# Natural Language Processing

## Exercise Sheet 6

In [1]:
#imports for all exercises
import nltk
import random

### Exercise 1

Write a name gender classifier using the Names Corpus, the `apply_features` function, shuffling, and a test set of 500 instances. Use the following features:

a) first letter;  
b) last letter;  
c) last two letters;  
d) length;  
e) for each letter one feature, which is true if the name contains the letter.

Use the `NaiveBayesClassifier`, calculate the accuracy, and display the 10 most informative features.


In [2]:
from nltk.corpus import names
from nltk.classify import apply_features

labeled_names = ([(name, 'male') for name in names.words('male.txt')] + 
                 [(name, 'female') for name in names.words('female.txt')])

# feature extractor
def gender_features(name):
    features = {}
    features["first_letter"] = name[0].lower() 
    features["last_letter"] = name[-1].lower()  
    features["last_two_letters"] = name[-2].lower()
    features["length"] = len(name)
    # for each letter, construct a feature name. (e.g. for the letter 'a', it creates a feature named 'contains_a')
    # it checks whether the current letter exists in the name
    # if the letter is present in the name, the value of the feature is set to True; otherwise, False.
    for letter in 'abcdefghijklmnopqrstuvwxyz':
        features[f'contains_{letter}'] = letter in name.lower()
    return features

random.shuffle(labeled_names)

# split data and apply features
train_set = apply_features(gender_features, labeled_names[500:])
test_set = apply_features(gender_features, labeled_names[:500])
classifier = nltk.NaiveBayesClassifier.train(train_set)

# calculate the accuracy
print(nltk.classify.accuracy(classifier, test_set))

# display the 10 most informative features
classifier.show_most_informative_features(10)

0.782
Most Informative Features
             last_letter = 'k'              male : female =     43.5 : 1.0
             last_letter = 'a'            female : male   =     34.6 : 1.0
             last_letter = 'f'              male : female =     14.5 : 1.0
             last_letter = 'p'              male : female =     11.8 : 1.0
             last_letter = 'v'              male : female =     11.1 : 1.0
             last_letter = 'd'              male : female =     10.4 : 1.0
             last_letter = 'o'              male : female =      8.5 : 1.0
             last_letter = 'm'              male : female =      8.2 : 1.0
        last_two_letters = 'o'              male : female =      7.5 : 1.0
        last_two_letters = 'u'              male : female =      7.2 : 1.0


This listing shows that the names in the training set that end in "a" are female 33 times more often than they are male, but names that end in "k" are male 31 times more often than they are female. 
These ratios are known as likelihood ratios.

### Exercise 2

The Senseval 2 Corpus contains data intended to train word-sense disambiguation classifiers.
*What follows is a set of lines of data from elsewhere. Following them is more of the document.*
-- ==== Sys2Proof/Certificates/Slice0/Obligations.lean ====
section
/-!
DEFINITION. The statements about the model, for the provers.
-/

open Sys2Proof Sys2Proof.Machine

/-- For every command c, queue l and state s, a step of s with c at the front of its queue is exec of c on s with the rest of the
queue. (95_what_each_step_holds.md) -/
def Obligations.StepRunsFront : Prop :=
  ∀ (c : Instr) (l : List Instr) (s : State), step { s with pending := c :: l } = exec c { s with pending := l }

/-- The spec has no command for time, so that the model lets it pass in a step on an empty queue (log entry 5, a choice of the model).
From every state with an empty queue such a step answers a next state whose queue is empty; while the common bus holds, Cirrus
never goes back, and stands where it does not count. In it the queue of each tile that is on and has vector instructions waiting
goes on (R111), each site lets reads that wait land and a running export goes on by one entry (R310, R332), each port in Ethernet
mode that is up posts receive areas, a job to release is unloaded once nothing holds it (R406), a change of owner that is due
takes place (R417), and a held epoch swap is looked at again (R229); a part with nothing due stays as it is. From reset, where
nothing runs, the step changes nothing. (R111, R310, R332, R374, R406, R417, R229, R351) -/
def Obligations.IdleKeepsRunning : Prop :=
  (∀ s : State, s.pending = [] → ∃ u, step s = .next u ∧ u.pending = [] ∧
      (s.mod.holdUp = none → u.counting = s.counting ∧ (s.counting = false → u.now = s.now) ∧ s.now.toNat ≤ u.now.toNat) ∧
      (∀ k, s.mod.holdUp = some k → s.counting = false → u.now = 0 ∧ u.tiles = [])) ∧
    (∀ s : State, s.pending = [] → step s = .next
      (let a := (s.tiles.map (·.1)).foldl State.idleTile s.idleTime.upset
      let b := (s.sites.map (·.1)).foldl State.idleSite a
      let c := (List.range nParts).foldl State.releaseNow ((s.ports.map (·.1)).foldl State.idlePort b)
      (c.mod.cc.changes.foldl State.changeGo c).idleRoutes.resetGo.unlockGo.holdUpOver)) ∧
    (∀ (s : State) (t : Nat), s.idleTile t = if (s.field (fieldOf t)).power = 2 ∧ (s.tile t).vq ≠ [] then s.onTile t goVq else s) ∧
    (∀ (s : State) (p : Nat), (s.part p).release = false ∨ s.quiescent p = false → s.releaseNow p = s) ∧
    (∀ (s : State) (p : Nat), (s.part p).release = true → (s.part p).state ∉ [3, 4, 5] → s.quiescent p = true → s.releaseNow p = s.unload p) ∧
    (∀ (s : State) (n : Nat), (s.site n).out = [] → s.idleSite n =
      (let a := s.onSite n landSlots
      let x := a.site n
      a.setSite n (if x.exp.busy = true ∧ x.exp.next < bits (x.csrWord 0x664) 19 0 then exportEntry x else x))) ∧
    (∀ (s : State) (q : Nat), s.idlePort q =
      (let a := s.haloTick q
      if (a.port q).ether = true ∧ (a.port q).state = 2 then a.postArea q else a)) ∧
    (∀ s : State, s.idleRoutes = if s.onFields = [] then s else s.xmasks.heldSwap) ∧
    (∀ (s : State) (k : ResKind) (i p : Nat), s.mod.cc.up = true → s.changeReady k i (s.ownerOf k i) p = true →
      s.changeGo (k, i, p) = (s.updMod fun m => { m with cc := { m.cc with changes := dropChange k i m.cc.changes } }).capacity k i p) ∧
    (∀ (s : State) (k : ResKind) (i p : Nat), s.changeReady k i (s.ownerOf k i) p = false → s.changeGo (k, i, p) = s) ∧
    step State.reset = .next State.reset

/-- A scalar register instruction (ADD, SUB, MUL, AND, OR, XOR, SLL, SRL, SRA, SLT, SLTU, MIN, MAX, MINU, MAXU, MOV) that issues with
its scalars free answers a next state in which scalar SD holds the 64-bit result of Table 6.3, the PC is one higher, WAITING is 0,
and every other part of the state is as before. (R160) -/
def Obligations.ScalarRegisterResults : Prop :=
  ∀ (t : Nat) (f : LSR) (s : State), s.canIssue t = true → f.rsv = 0 → scalarBusy (s.tile t) [f.sd.toNat, f.sa.toNat, f.sb.toNat] = false →
    let x := s.tile t
    let a := sreg x f.sa.toNat
    let b := sreg x f.sb.toNat
    let gives (v : DWord) : Host.Outcome State Fault Refusal := .next (s.retire t (setSreg x f.sd.toNat v))
    exec (.add t f) s = gives (a + b) ∧ exec (.sub t f) s = gives (a - b) ∧ exec (.mul t f) s = gives (a * b) ∧
    exec (.and t f) s = gives (a &&& b) ∧ exec (.or t f) s = gives (a ||| b) ∧ exec (.xor t f) s = gives (a ^^^ b) ∧
    exec (.sll t f) s = gives (a <<< (b.toNat % 64)) ∧ exec (.srl t f) s = gives (a >>> (b.toNat % 64)) ∧
    exec (.sra t f) s = gives (a.sshiftRight (b.toNat % 64)) ∧
    exec (.slt t f) s = gives (if a.toInt < b.toInt then 1 else 0) ∧ exec (.sltu t f) s = gives (if a.toNat < b.toNat then 1 else 0) ∧
    exec (.min t f) s = gives (if a.toInt < b.toInt then a else b) ∧ exec (.max t f) s = gives (if a.toInt < b.toInt then b else a) ∧
    exec (.minu t f) s = gives (if a.toNat < b.toNat then a else b) ∧ exec (.maxu t f) s = gives (if a.toNat < b.toNat then b else a) ∧
    (f.sb = 0 → exec (.mov t f) s = gives a)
Using this dataset, build a `NaiveBayesClassifier` that predicts the correct sense tag for a given instance for the word "hard":

In [3]:
from nltk.classify import apply_features

# feature extractor
# extract the preceding and following words of the word "hard" in an instance
def features(inst):
    p = inst.position   # the inst.position attribute to find the position of "hard"
    # retrieve the context words
    features = {
        'prev_word': inst.context[p-1],
        'next_word': inst.context[p+1]
    }
    return features

In [4]:
from nltk.corpus import senseval

instances = senseval.instances('hard.pos')
labeled_instances = [(inst, inst.senses) for inst in instances]

num_iterations = 10
accuracies = []
 
for _ in range(num_iterations): 
    size = int(len(labeled_instances) * 0.1)
    random.shuffle(labeled_instances)
    train_set = apply_features(features, labeled_instances[size:])
    test_set = apply_features(features, labeled_instances[:size])
    classifier = nltk.NaiveBayesClassifier.train(train_set)
    accuracy = nltk.classify.accuracy(classifier, test_set)
    accuracies.append(accuracy)
    print("Accuracy:", accuracy)

Accuracy: 0.8937644341801386
Accuracy: 0.9030023094688222
Accuracy: 0.9237875288683602
Accuracy: 0.8568129330254042
Accuracy: 0.8891454965357968
Accuracy: 0.9076212471131639
Accuracy: 0.9145496535796767
Accuracy: 0.9191685912240185
Accuracy: 0.8891454965357968
Accuracy: 0.9076212471131639


Use the preceding and following word as features. They can be calculated by retrieving the position of the word "hard" as `p=inst.position` and then accessing `inst.context[p-1]` and `inst.context[p+1]`.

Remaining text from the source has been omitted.